● **WHAT NEEDS TO BE DONE**: After the line containing "subnormal (R67 to R71). -/", write nothing more; before it, reproduce every line of the material below exactly, starting with the first.

● **RECORDS SUPPLIED**:
/-- Below exponent 31 widening keeps the magnitude (R75). -/
theorem floatUnits_decodeArith {h : HalfBits} (he : halfExp h ≠ 31) :
    floatUnits (decodeArith h) = halfUnits h * 2 ^ 125 := by
  have hlt := halfExp_lt h
  by_cases h0 : halfExp h = 0
  · rw [halfUnits_of_exp_zero h0]
    by_cases hm : halfMant h = 0
    · obtain ⟨-, hexp, hmant⟩ := decodeArith_fields h
      rw [h0, hm, decodeFields_zero.1] at hexp
      rw [h0, hm, decodeFields_zero.2] at hmant
      rw [hm, floatUnits, if_pos hexp, hmant, Nat.zero_mul]
    · exact floatUnits_decodeArith_subnormal h0 hm
  · rw [halfUnits_of_exp_pos h0]
    exact floatUnits_decodeArith_normal (by omega) (by omega)

/-- A finite half and its float have one magnitude (R14, R15). -/
theorem floatMagnitude_decodeArith {h : HalfBits} (he : halfExp h ≠ 31) :
    floatMagnitude (decodeArith h) = halfMagnitude h := by
  rw [floatMagnitude_eq, floatUnits_decodeArith he, halfMagnitude_eq, halfUnit_eq, ← mul_assoc]
  push_cast; rfl

/-- The exponents the reference decoder gives, by the class of the half (R67 to R71). -/
theorem decodeExp_cases (e m : Nat) :
    (e = 0 ∧ m = 0 ∧ decodeExp e m = 0) ∨ (e = 0 ∧ m ≠ 0 ∧ decodeExp e m = msb m + 103) ∨
    (e = 31 ∧ decodeExp e m = 255) ∨ (e ≠ 0 ∧ e ≠ 31 ∧ decodeExp e m = e + 112) := by
  generalize hx : decodeExp e m = x
  unfold decodeExp at hx
  split_ifs at hx <;> omega

/-- The widened float has exponent 255 for the half infinities and NaNs alone (R67 to R71). -/
theorem floatExp_decodeArith_eq_255_iff (h : HalfBits) : floatExp (decodeArith h) = 255 ↔ halfExp h = 31 := by
  obtain ⟨-, hexp, -⟩ := decodeArith_fields h
  have he := halfExp_lt h
  have hp := msb_le (halfMant_lt h)
  have hcases := decodeExp_cases (halfExp h) (halfMant h)
  omega

/-- The widened float's exponent is at least 103 but for the zeros: no half widens to a float subnormal (R67 to R71). -/
theorem floatExp_decodeArith_eq_zero_iff (h : HalfBits) :
    floatExp (decodeArith h) = 0 ↔ (halfExp h = 0 ∧ halfMant h = 0) := by
  obtain ⟨-, hexp, -⟩ := decodeArith_fields h
  have hcases := decodeExp_cases (halfExp h) (halfMant h)
  omega

/-- Settles O36: finite halves keep sign and magnitude, exponent 31 keeps its exponent of ones and its payload. -/
theorem decoderIsExact : Obligations.DecoderIsExact := by
  intro h path
  obtain ⟨hsign, -, -⟩ := decodeArith_fields h
  rw [fp16Decoder_eq, floatValue, halfValue, hsign]
  by_cases he : halfExp h = 31
  · obtain ⟨hexp, hmant⟩ := decodeArith_fields_allOnes he
    simp [he, hexp, hmant]
  · rw [if_neg (mt (floatExp_decodeArith_eq_255_iff h).1 he), if_neg he, floatMagnitude_decodeArith he]
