-- ==== Sys2Proof/Syntax.lean ====
section
/-!
DEFINITION. The commands of the ON-16 block, one constructor for each row of spec/opcode_table.json, in the table's order.
A tile instruction names its tile first; a Yelbel command carries its packet header; an event names its unit and whatever the
world outside contributes to it (an upset met by a read, values received from peers, sensor readings).
-/

namespace Sys2Proof
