-- ==== Sys2Proof/Machine/SparseJobs.lean ====
section
/-!
DEFINITION. DMALAUNCH's common part (Table 3.23, R189), and the tile-local sparse jobs: the expander and the index merger (R140 to
R147).
-/

namespace Sys2Proof.Machine

/-- Tile-store offset that a DMALAUNCH names: bits [17:0] of RA with bits [5:0] ignored (Table 3.23). -/
def Dev.launchOff (d : Dev) (t ra : Nat) : Nat := ((d.tile t).ctx.getSq ra).toNat % tsSize / 64 * 64

/-- The record that a DMALAUNCH names. -/
def Dev.launchRec (d : Dev) (t ra : Nat) : List Byte := d.tsRead t (d.launchOff t ra) 64

/-- Write the common head of a record in a tile's store: STATUS and FAULTTAG (Table 7.5). -/
def Dev.recHead (d : Dev) (t off status tag : Nat) : Dev := d.tsWrite t (off + 4) (toLe 2 status ++ toLe 2 tag)

/-- Sync object of a record (bytes 2 and 3, bits [12:0]). -/
def recSync (rec : List Byte) : Nat := field rec 2 2 % 8192

/-- A DMALAUNCH whose record has one of the given kinds; another kind is another row's launch (DESIGN CHOICE, log 1). `ecc` is what the read of the
record meets (R125). -/
def State.launch (s : State) (t ra : Nat) (ecc : Ecc) (kinds : Nat → Bool) (f : Nat → List Byte → Dev → Dev) :
    Host.Outcome State Fault Refusal :=
  s.instr t fun d =>
    let rec_ := d.launchRec t ra
    if kinds (field rec_ 0 1) then d.withEcc t ecc (f (d.launchOff t ra) rec_) else d

/-- A sparse job starts on the launching tile's merger hardware (R140); its status is running. One launched while another runs starts too, and the
jobs may end in any order (DESIGN CHOICE, log 67). -/
def Dev.startJob (t off : Nat) (rec_ : List Byte) (d : Dev) : Dev :=
  (((d.outscope t).recHead t off 1 0).modCtx t fun c => { c with jobs := c.jobs ++ [{ off := off, img := rec_ }] }).adv t

/-- EXPAND24 (R140, Table 5.3). -/
def execExpand24 (t ra : Nat) (ecc : Ecc) (s : State) : Host.Outcome State Fault Refusal :=
  s.launch t ra ecc (· == 0x20) fun off r d => d.startJob t off r

/-- MERGE (R140, Table 5.3). -/
def execMerge (t ra : Nat) (ecc : Ecc) (s : State) : Host.Outcome State Fault Refusal :=
  s.launch t ra ecc (· == 0x21) fun off r d => d.startJob t off r

/-! ### The expander -/

/-- Fields of an EXPAND24 record. -/
structure Expand where
  src   : Nat
  meta_ : Nat
  dst   : Nat
  spit  : Nat
  mpit  : Nat
  dpit  : Nat
  rows  : Nat
  klen  : Nat
  width : Nat
  done  : Nat
deriving DecidableEq, Repr

/-- Read them (Table 5.3). -/
def expandOf (r : List Byte) : Expand :=
  { src := field r 8 4 % tsSize, meta_ := field r 12 4 % tsSize, dst := field r 16 4 % tsSize,
    spit := field r 20 2, mpit := field r 22 2, dpit := field r 24 2, rows := field r 26 2,
    klen := field r 28 2, width := field r 30 1, done := field r 32 2 }

/-- Dense codes of one group from its two kept codes and its nibble, with the mark of equal positions (R143, R144). -/
def expandGroup (c0 c1 nib : Nat) : List Nat × Bool :=
  let p0 := nib % 4
  let p1 := nib / 4 % 4
  ((List.range 4).map fun p => if p = p0 then c0 else if p = p1 then c1 else 0, p0 == p1)

/-- Element width of an EXPAND24: WIDTH 3 is B4, 2 is B8 (Table 5.3). -/
def Expand.bits (x : Expand) : Nat := if x.width = 3 then 4 else 8

/-- One group of a row: codes `2g` and `2g + 1` of the packed row, elements `4g` to `4g + 3` of the dense row. -/
def Dev.expandOne (d : Dev) (t : Nat) (x : Expand) (row g : Nat) : Dev :=
  let w := x.bits
  let v := leNat (d.tsRead t (x.src + row * x.spit + g * w / 4) (w / 4))
  let nib := (Mem.get 0 (d.tile t).ctx.store ((x.meta_ + row * x.mpit + g / 2) % tsSize)).toNat / 16 ^ (g % 2) % 16
  let o := expandGroup (v % 2 ^ w) (v / 2 ^ w % 2 ^ w) nib
  let n := nth 0 o.1 0 + nth 0 o.1 1 * 2 ^ w + nth 0 o.1 2 * 2 ^ (2 * w) + nth 0 o.1 3 * 2 ^ (3 * w)
  let d1 := d.tsWrite t (x.dst + row * x.dpit + g * w / 2) (toLe (w / 2) n)
  if o.2 then (d1.bump (rTilBadIndex t) 1).orReg (rTilStatus t) stBadidx else d1

/-- The expansion of the next `n` rows, with the marks of a KLEN rounded down and of a wrapped address. -/
def Dev.expandRun (d : Dev) (t : Nat) (x : Expand) (n : Nat) : Dev :=
  let k := x.klen / 4 * 4
  let last := x.done + n - 1
  let w := x.bits
  let top := max (x.src + last * x.spit + k * w / 16) (max (x.meta_ + last * x.mpit + (k / 4 + 1) / 2) (x.dst + last * x.dpit + k * w / 8))
  let d1 := d.orIf (x.klen != k) (rTilStatus t) stMisalign
  let d2 := if decide (0 < n) && decide (0 < k) then d1.lsWrapIf t top else d1
  iterFrom (fun row y => iter (k / 4) (fun g z => z.expandOne t x row g) y) n x.done d2

/-- The next rows of an EXPAND24 job, at most `n`, with its progress field; a WIDTH other than 2 or 3 writes nothing and sets LSFMT. -/
def Dev.expandJob (d : Dev) (t : Nat) (j : SparseJob) (n : Nat) : SparseJob × Dev :=
  let x := expandOf j.img
  let m := min n (x.rows - x.done)
  if x.width = 2 || x.width = 3 then
    let p := toLe 2 (x.done + m)
    ({ j with img := putField j.img 32 p }, (d.expandRun t x m).tsWrite t (j.off + 32) p)
  else (j, d.orReg (rTilLsStatus t) lsFmt)

/-! ### The merger -/

/-- Fields of a MERGE record that stay fixed. -/
structure MergeP where
  astr  : Nat
  bstr  : Nat
  out   : Nat
  alen  : Nat
  blen  : Nat
  limit : Nat
  cap   : Nat
deriving DecidableEq, Repr

/-- Read them (Table 5.3). -/
def mergeOf (r : List Byte) : MergeP :=
  { astr := field r 8 4 % tsSize, bstr := field r 12 4 % tsSize, out := field r 16 4 % tsSize,
    alen := field r 20 2, blen := field r 22 2, limit := field r 24 4, cap := field r 28 2 }

/-- The variables of R145's pseudocode. -/
structure MergeV where
  i    : Nat
  j    : Nat
  n    : Nat
  la   : Int := -1
  lb   : Int := -1
  bad  : Nat := 0
  uns  : Nat := 0
  full : Bool := false
  wrap : Bool := false
deriving DecidableEq, Repr

/-- Index (at 0) or payload (at 4) of an entry of a stream. -/
def Dev.entryAt (d : Dev) (t base i part : Nat) : Nat := leNat (d.tsRead t (base + 8 * i + part) 4)

/-- The loop of R145's pseudocode; `fuel` bounds the entries consumed (R147). Addresses wrap as for a load/store, and an entry examined or a pair
written past 262,143 sets LSWRAP (DESIGN CHOICE, log 68). -/
def mergeLoop (t : Nat) (p : MergeP) : Nat → MergeV → Dev → MergeV × Dev
  | 0, v, d => (v, d)
  | fuel + 1, v, d =>
    if !(decide (v.i < p.alen) && decide (v.j < p.blen)) then (v, d)
    else
      let a := d.entryAt t p.astr v.i 0
      let b := d.entryAt t p.bstr v.j 0
      let v := { v with wrap := v.wrap || decide (tsSize < p.astr + 8 * v.i + 8) || decide (tsSize < p.bstr + 8 * v.j + 8) }
      if p.limit ≤ a then mergeLoop t p fuel { v with bad := v.bad + 1, i := v.i + 1 } d
      else if (a : Int) ≤ v.la then mergeLoop t p fuel { v with uns := v.uns + 1, i := v.i + 1 } d
      else if p.limit ≤ b then mergeLoop t p fuel { v with bad := v.bad + 1, j := v.j + 1 } d
      else if (b : Int) ≤ v.lb then mergeLoop t p fuel { v with uns := v.uns + 1, j := v.j + 1 } d
      else if a < b then mergeLoop t p fuel { v with la := a, i := v.i + 1 } d
      else if b < a then mergeLoop t p fuel { v with lb := b, j := v.j + 1 } d
      else if v.n = p.cap then ({ v with full := true }, d)
      else
        let bytes := toLe 4 (d.entryAt t p.astr v.i 4) ++ toLe 4 (d.entryAt t p.bstr v.j 4)
        mergeLoop t p fuel
          { v with n := v.n + 1, la := a, lb := b, i := v.i + 1, j := v.j + 1,
                   wrap := v.wrap || decide (tsSize < p.out + 8 * v.n + 8) }
          (d.tsWrite t (p.out + 8 * v.n) bytes)

/-- At most `n` entries of a MERGE job (R145, R146): pairs, counts and progress fields. At its end byte 38 is written whole, so that OUTFULL is clear
where the job met no OUTCAP (DESIGN CHOICE, log 69). -/
def Dev.mergeJob (d : Dev) (t : Nat) (j : SparseJob) (n : Nat) (ends : Bool) : SparseJob × Dev :=
  let r := j.img
  let o := mergeLoop t (mergeOf r) n { i := field r 32 2, j := field r 34 2, n := field r 36 2, la := j.la, lb := j.lb } d
  let v := o.1
  let p := toLe 2 v.i ++ toLe 2 v.j ++ toLe 2 v.n
  ({ j with img := putField r 32 p, la := v.la, lb := v.lb },
    (((o.2.bump (rTilBadIndex t) v.bad).orIf (v.bad != 0) (rTilStatus t) stBadidx).bump (rTilMergeUnsorted t) v.uns).orIf v.wrap
      (rTilLsStatus t) lsWrap |>.tsWrite t (j.off + 32) (if ends then p ++ toLe 1 (if v.full then 1 else 0) else p))

/-- Steps that end a job: more than its rows, or than the entries of both streams (R147). -/
def SparseJob.whole (j : SparseJob) : Nat := 65536 + (mergeOf j.img).alen + (mergeOf j.img).blen

/-- Some steps of a sparse job, by its KIND, or all that are left. -/
def Dev.jobWork (d : Dev) (t : Nat) (j : SparseJob) (n : Option Nat) : SparseJob × Dev :=
  if field j.img 0 1 = 0x20 then d.expandJob t j (n.getD j.whole) else d.mergeJob t j (n.getD j.whole) n.isNone

/-- The sparse jobs of a tile stop at a step boundary (R142): the first has done `steps` of them, and so on; each leaves its progress fields in its
record, from which it continues. -/
def Dev.jobsStop (t : Nat) : List Nat → List SparseJob → Dev → List SparseJob × Dev
  | n :: ns, j :: js, d =>
    let r := d.jobWork t j (some n)
    let q := Dev.jobsStop t ns js r.2
    (r.1 :: q.1, q.2)
  | [], js, d => (js, d)
  | _, [], d => ([], d)

/-- The tile's background work moves: not stopped, no context save or restore begun. -/
def Dev.jobsGo (d : Dev) (t : Nat) : Bool :=
  decide ((d.tile t).ctx.run ≠ .stopped) && decide ((d.tile t).busy = .none)

/-- SPARSE_JOB_END (R140 to R147): job `k` of the tile finishes: its output, its progress fields, STATUS 3 and its signal. `ecc` is what its reads of
the store meet (R125). -/
def execSparseJobEnd (t k : Nat) (ecc : Ecc) (s : State) : Host.Outcome State Fault Refusal :=
  s.runIf (tileOk t) fun d =>
    match (d.tile t).ctx.jobs[k]? with
    | none => d
    | some j =>
      if !d.jobsGo t then d
      else d.withEccAt t j.off ecc fun d =>
        ((((d.jobWork t j none).2).recHead t j.off 3 0).modCtx t fun c => { c with jobs := delNth c.jobs k }).signal (recSync j.img)

end Sys2Proof.Machine
end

● **RESPONSE TO THIS EXERCISE**:
/-- Below exponent 31 widening keeps the magnitude (R75). -/
theorem floatUnits_decodeArith {h : HalfBits} (he : halfExp h ≠ 31) :
    floatUnits (decodeArith h) = halfUnits h * 2 ^ 125 := by
  have hlt := halfExp_lt h
  by_cases h0 : halfExp h = 0
  · rw [halfUnits_of_exp_zero h0]
    by_cases hm : halfMant h = 0
    · obtain ⟨-, hexp, hmant⟩ := decodeArith_fields h
      rw [h0, hm, decodeFields_zero.1] at hexp
      rw [h0, hm, decodeFields_zero.2] at hmant
      rw [hm, floatUnits, if_pos hexp, hmant, Nat.zero_mul]
    · exact floatUnits_decodeArith_subnormal h0 hm
  · rw [halfUnits_of_exp_pos h0]
    exact floatUnits_decodeArith_normal (by omega) (by omega)

/-- A finite half and its float have one magnitude (R14, R15). -/
theorem floatMagnitude_decodeArith {h : HalfBits} (he : halfExp h ≠ 31) :
    floatMagnitude (decodeArith h) = halfMagnitude h := by
  rw [floatMagnitude_eq, floatUnits_decodeArith he, halfMagnitude_eq, halfUnit_eq, ← mul_assoc]
  push_cast; rfl

/-- The exponents the reference decoder gives, by the class of the half (R67 to R71). -/
theorem decodeExp_cases (e m : Nat) :
    (e = 0 ∧ m = 0 ∧ decodeExp e m = 0) ∨ (e = 0 ∧ m ≠ 0 ∧ decodeExp e m = msb m + 103) ∨
    (e = 31 ∧ decodeExp e m = 255) ∨ (e ≠ 0 ∧ e ≠ 31 ∧ decodeExp e m = e + 112) := by
  generalize hx : decodeExp e m = x
  unfold decodeExp at hx
  split_ifs at hx <;> omega

/-- The widened float has exponent 255 for the half infinities and NaNs alone (R67 to R71). -/
theorem floatExp_decodeArith_eq_255_iff (h : HalfBits) : floatExp (decodeArith h) = 255 ↔ halfExp h = 31 := by
  obtain ⟨-, hexp, -⟩ := decodeArith_fields h
  have he := halfExp_lt h
  have hp := msb_le (halfMant_lt h)
  have hcases := decodeExp_cases (halfExp h) (halfMant h)
  omega

/-- The widened float's exponent is at least 103 but for the zeros: no half widens to a float subnormal (R67 to R71). -/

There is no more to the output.